WHAT IS REQUIRED
Transcribe exactly everything in the data below from the line containing "(∀ s : State, exec .nop s = .next s) ∧" down to the line containing "(∀ s : State, exec .halt", both lines included and nothing further.

--

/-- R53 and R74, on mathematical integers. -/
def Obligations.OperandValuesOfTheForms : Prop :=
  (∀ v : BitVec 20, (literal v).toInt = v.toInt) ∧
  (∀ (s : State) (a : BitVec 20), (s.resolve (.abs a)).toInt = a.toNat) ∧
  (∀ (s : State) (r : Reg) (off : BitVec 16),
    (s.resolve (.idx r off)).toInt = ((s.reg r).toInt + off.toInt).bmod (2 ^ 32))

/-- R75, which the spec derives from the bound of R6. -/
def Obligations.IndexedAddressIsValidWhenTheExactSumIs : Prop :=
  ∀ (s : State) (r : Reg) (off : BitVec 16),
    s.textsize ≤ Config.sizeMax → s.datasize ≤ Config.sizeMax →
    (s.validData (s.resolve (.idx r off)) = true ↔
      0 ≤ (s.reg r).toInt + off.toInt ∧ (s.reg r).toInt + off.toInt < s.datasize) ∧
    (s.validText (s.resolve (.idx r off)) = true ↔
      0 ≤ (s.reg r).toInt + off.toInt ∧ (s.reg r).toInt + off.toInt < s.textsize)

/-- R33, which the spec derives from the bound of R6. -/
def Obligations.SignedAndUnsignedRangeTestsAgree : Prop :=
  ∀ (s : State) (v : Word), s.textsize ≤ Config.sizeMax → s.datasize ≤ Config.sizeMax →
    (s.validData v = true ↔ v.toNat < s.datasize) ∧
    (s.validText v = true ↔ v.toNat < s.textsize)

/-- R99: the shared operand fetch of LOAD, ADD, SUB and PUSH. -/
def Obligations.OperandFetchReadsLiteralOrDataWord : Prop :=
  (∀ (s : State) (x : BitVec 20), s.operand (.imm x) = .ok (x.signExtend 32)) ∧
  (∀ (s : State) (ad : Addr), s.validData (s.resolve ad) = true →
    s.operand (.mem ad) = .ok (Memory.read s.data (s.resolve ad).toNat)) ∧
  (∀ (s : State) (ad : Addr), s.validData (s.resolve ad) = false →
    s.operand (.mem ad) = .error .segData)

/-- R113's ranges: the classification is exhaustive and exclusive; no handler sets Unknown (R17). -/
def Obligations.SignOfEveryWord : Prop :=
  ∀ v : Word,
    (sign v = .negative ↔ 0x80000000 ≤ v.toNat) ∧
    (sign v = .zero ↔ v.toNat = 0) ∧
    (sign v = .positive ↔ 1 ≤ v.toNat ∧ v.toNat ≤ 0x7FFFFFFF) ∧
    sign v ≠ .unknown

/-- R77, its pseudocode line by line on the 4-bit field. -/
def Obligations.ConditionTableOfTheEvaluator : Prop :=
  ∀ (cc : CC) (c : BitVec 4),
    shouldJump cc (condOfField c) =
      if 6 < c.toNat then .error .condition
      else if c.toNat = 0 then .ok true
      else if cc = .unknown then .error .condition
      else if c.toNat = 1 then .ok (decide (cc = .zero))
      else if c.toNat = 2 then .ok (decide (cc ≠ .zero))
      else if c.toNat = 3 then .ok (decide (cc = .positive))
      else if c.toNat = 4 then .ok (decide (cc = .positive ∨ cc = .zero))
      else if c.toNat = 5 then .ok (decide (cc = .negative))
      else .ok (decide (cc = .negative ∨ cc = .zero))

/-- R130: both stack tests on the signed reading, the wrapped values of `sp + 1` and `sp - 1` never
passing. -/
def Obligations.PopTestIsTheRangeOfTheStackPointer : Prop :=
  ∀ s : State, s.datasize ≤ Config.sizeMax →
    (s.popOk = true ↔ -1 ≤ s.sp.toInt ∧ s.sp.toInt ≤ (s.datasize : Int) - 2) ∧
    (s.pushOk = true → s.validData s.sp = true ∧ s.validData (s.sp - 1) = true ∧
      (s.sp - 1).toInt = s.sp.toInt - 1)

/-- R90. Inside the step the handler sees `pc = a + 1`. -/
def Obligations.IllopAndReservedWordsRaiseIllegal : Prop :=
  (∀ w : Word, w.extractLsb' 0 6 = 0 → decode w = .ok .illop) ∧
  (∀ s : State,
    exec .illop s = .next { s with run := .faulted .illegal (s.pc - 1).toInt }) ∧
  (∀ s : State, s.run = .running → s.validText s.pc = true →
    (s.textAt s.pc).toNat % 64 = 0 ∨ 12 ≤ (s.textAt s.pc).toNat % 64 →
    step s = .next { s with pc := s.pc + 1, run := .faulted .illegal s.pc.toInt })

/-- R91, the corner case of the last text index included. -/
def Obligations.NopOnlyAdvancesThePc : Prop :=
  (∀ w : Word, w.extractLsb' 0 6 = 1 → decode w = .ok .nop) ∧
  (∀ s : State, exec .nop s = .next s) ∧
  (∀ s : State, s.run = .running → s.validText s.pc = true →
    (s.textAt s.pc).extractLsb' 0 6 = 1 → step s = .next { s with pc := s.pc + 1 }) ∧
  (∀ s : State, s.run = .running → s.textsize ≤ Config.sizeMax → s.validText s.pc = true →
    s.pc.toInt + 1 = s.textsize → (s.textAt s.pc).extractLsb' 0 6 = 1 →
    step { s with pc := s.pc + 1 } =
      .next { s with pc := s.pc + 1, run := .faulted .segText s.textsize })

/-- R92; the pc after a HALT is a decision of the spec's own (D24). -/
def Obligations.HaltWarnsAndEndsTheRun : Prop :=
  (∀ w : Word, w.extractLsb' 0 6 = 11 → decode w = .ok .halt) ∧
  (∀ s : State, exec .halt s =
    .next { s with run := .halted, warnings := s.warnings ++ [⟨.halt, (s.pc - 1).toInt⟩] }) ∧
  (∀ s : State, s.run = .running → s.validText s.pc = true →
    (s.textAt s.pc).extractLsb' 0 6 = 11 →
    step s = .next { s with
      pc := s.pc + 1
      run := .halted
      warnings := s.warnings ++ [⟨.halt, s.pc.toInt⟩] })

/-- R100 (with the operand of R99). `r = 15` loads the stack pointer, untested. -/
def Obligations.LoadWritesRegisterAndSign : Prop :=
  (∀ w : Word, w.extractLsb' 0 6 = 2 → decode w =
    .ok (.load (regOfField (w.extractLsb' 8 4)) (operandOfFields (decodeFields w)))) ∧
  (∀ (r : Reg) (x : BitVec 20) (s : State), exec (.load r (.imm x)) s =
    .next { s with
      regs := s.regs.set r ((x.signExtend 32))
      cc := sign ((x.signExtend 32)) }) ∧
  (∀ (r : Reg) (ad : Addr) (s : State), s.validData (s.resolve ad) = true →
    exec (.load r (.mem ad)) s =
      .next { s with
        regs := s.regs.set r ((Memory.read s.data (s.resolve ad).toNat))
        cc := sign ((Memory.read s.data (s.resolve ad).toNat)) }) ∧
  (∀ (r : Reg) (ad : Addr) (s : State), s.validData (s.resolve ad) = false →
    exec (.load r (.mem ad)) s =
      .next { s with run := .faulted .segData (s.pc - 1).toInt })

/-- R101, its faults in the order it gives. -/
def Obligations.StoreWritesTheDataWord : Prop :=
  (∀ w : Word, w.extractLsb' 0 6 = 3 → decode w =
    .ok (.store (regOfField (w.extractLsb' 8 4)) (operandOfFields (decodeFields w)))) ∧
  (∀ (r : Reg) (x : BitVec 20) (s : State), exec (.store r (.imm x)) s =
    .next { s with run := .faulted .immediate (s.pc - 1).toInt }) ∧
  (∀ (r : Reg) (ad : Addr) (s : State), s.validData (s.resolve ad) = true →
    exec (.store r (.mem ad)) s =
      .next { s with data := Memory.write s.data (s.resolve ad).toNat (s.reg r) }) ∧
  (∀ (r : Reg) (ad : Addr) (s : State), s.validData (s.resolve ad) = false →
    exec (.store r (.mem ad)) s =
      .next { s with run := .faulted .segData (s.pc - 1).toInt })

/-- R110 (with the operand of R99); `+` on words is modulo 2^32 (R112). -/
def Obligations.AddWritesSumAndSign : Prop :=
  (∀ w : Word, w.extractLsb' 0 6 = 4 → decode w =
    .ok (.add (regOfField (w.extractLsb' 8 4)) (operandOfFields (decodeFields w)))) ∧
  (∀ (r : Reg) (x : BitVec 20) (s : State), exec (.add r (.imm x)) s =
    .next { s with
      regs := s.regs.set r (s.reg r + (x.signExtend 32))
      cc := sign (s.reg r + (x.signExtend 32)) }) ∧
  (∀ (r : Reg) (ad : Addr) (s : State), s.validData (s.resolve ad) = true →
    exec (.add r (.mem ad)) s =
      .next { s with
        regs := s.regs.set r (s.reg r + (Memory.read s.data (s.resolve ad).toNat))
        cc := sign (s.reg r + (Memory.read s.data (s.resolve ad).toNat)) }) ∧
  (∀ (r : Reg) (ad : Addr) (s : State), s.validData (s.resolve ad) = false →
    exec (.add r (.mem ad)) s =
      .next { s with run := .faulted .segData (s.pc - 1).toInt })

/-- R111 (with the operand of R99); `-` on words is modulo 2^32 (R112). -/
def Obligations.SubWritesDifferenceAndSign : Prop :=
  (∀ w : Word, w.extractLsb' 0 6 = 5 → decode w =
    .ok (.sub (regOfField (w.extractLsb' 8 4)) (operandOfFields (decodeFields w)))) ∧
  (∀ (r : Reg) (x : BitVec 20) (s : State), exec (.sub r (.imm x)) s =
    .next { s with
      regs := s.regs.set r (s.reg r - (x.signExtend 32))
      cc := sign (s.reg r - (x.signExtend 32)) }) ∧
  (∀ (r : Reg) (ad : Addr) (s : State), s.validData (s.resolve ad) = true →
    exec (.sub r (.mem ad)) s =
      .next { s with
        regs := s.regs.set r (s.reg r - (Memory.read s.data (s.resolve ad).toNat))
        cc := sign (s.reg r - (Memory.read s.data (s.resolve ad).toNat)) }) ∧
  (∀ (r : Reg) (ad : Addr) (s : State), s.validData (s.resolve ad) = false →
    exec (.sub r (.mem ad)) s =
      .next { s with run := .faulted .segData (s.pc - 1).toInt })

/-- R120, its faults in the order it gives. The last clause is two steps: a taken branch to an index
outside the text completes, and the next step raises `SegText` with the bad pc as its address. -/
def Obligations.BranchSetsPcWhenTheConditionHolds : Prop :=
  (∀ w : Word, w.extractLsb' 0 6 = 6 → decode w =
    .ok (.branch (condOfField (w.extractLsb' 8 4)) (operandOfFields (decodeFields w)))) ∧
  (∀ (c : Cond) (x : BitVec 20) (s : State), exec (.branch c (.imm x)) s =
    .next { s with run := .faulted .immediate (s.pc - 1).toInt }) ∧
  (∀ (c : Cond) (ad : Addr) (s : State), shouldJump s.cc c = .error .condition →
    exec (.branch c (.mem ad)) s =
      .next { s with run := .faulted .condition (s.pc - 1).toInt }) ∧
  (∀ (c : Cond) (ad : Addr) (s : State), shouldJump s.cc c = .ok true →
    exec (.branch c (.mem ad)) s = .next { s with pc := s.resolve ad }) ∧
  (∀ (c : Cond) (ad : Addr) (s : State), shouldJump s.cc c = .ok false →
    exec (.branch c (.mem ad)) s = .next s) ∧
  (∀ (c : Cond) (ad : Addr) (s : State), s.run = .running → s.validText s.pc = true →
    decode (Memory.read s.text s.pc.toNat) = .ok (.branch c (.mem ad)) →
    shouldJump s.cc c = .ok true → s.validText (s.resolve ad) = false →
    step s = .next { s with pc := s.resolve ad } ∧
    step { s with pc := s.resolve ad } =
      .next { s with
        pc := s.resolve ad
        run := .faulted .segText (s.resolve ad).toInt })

--

WORKED SOLUTION
  (∀ s : State, exec .nop s = .next s) ∧
  (∀ s : State, s.run = .running → s.validText s.pc = true →
    (s.textAt s.pc).extractLsb' 0 6 = 1 → step s = .next { s with pc := s.pc + 1 }) ∧
  (∀ s : State, s.run = .running → s.textsize ≤ Config.sizeMax → s.validText s.pc = true →
    s.pc.toInt + 1 = s.textsize → (s.textAt s.pc).extractLsb' 0 6 = 1 →
    step { s with pc := s.pc + 1 } =
      .next { s with pc := s.pc + 1, run := .faulted .segText s.textsize })

/-- R92; the pc after a HALT is a decision of the spec's own (D24). -/
def Obligations.HaltWarnsAndEndsTheRun : Prop :=
  (∀ w : Word, w.extractLsb' 0 6 = 11 → decode w = .ok .halt) ∧
  (∀ s : State, exec .halt s =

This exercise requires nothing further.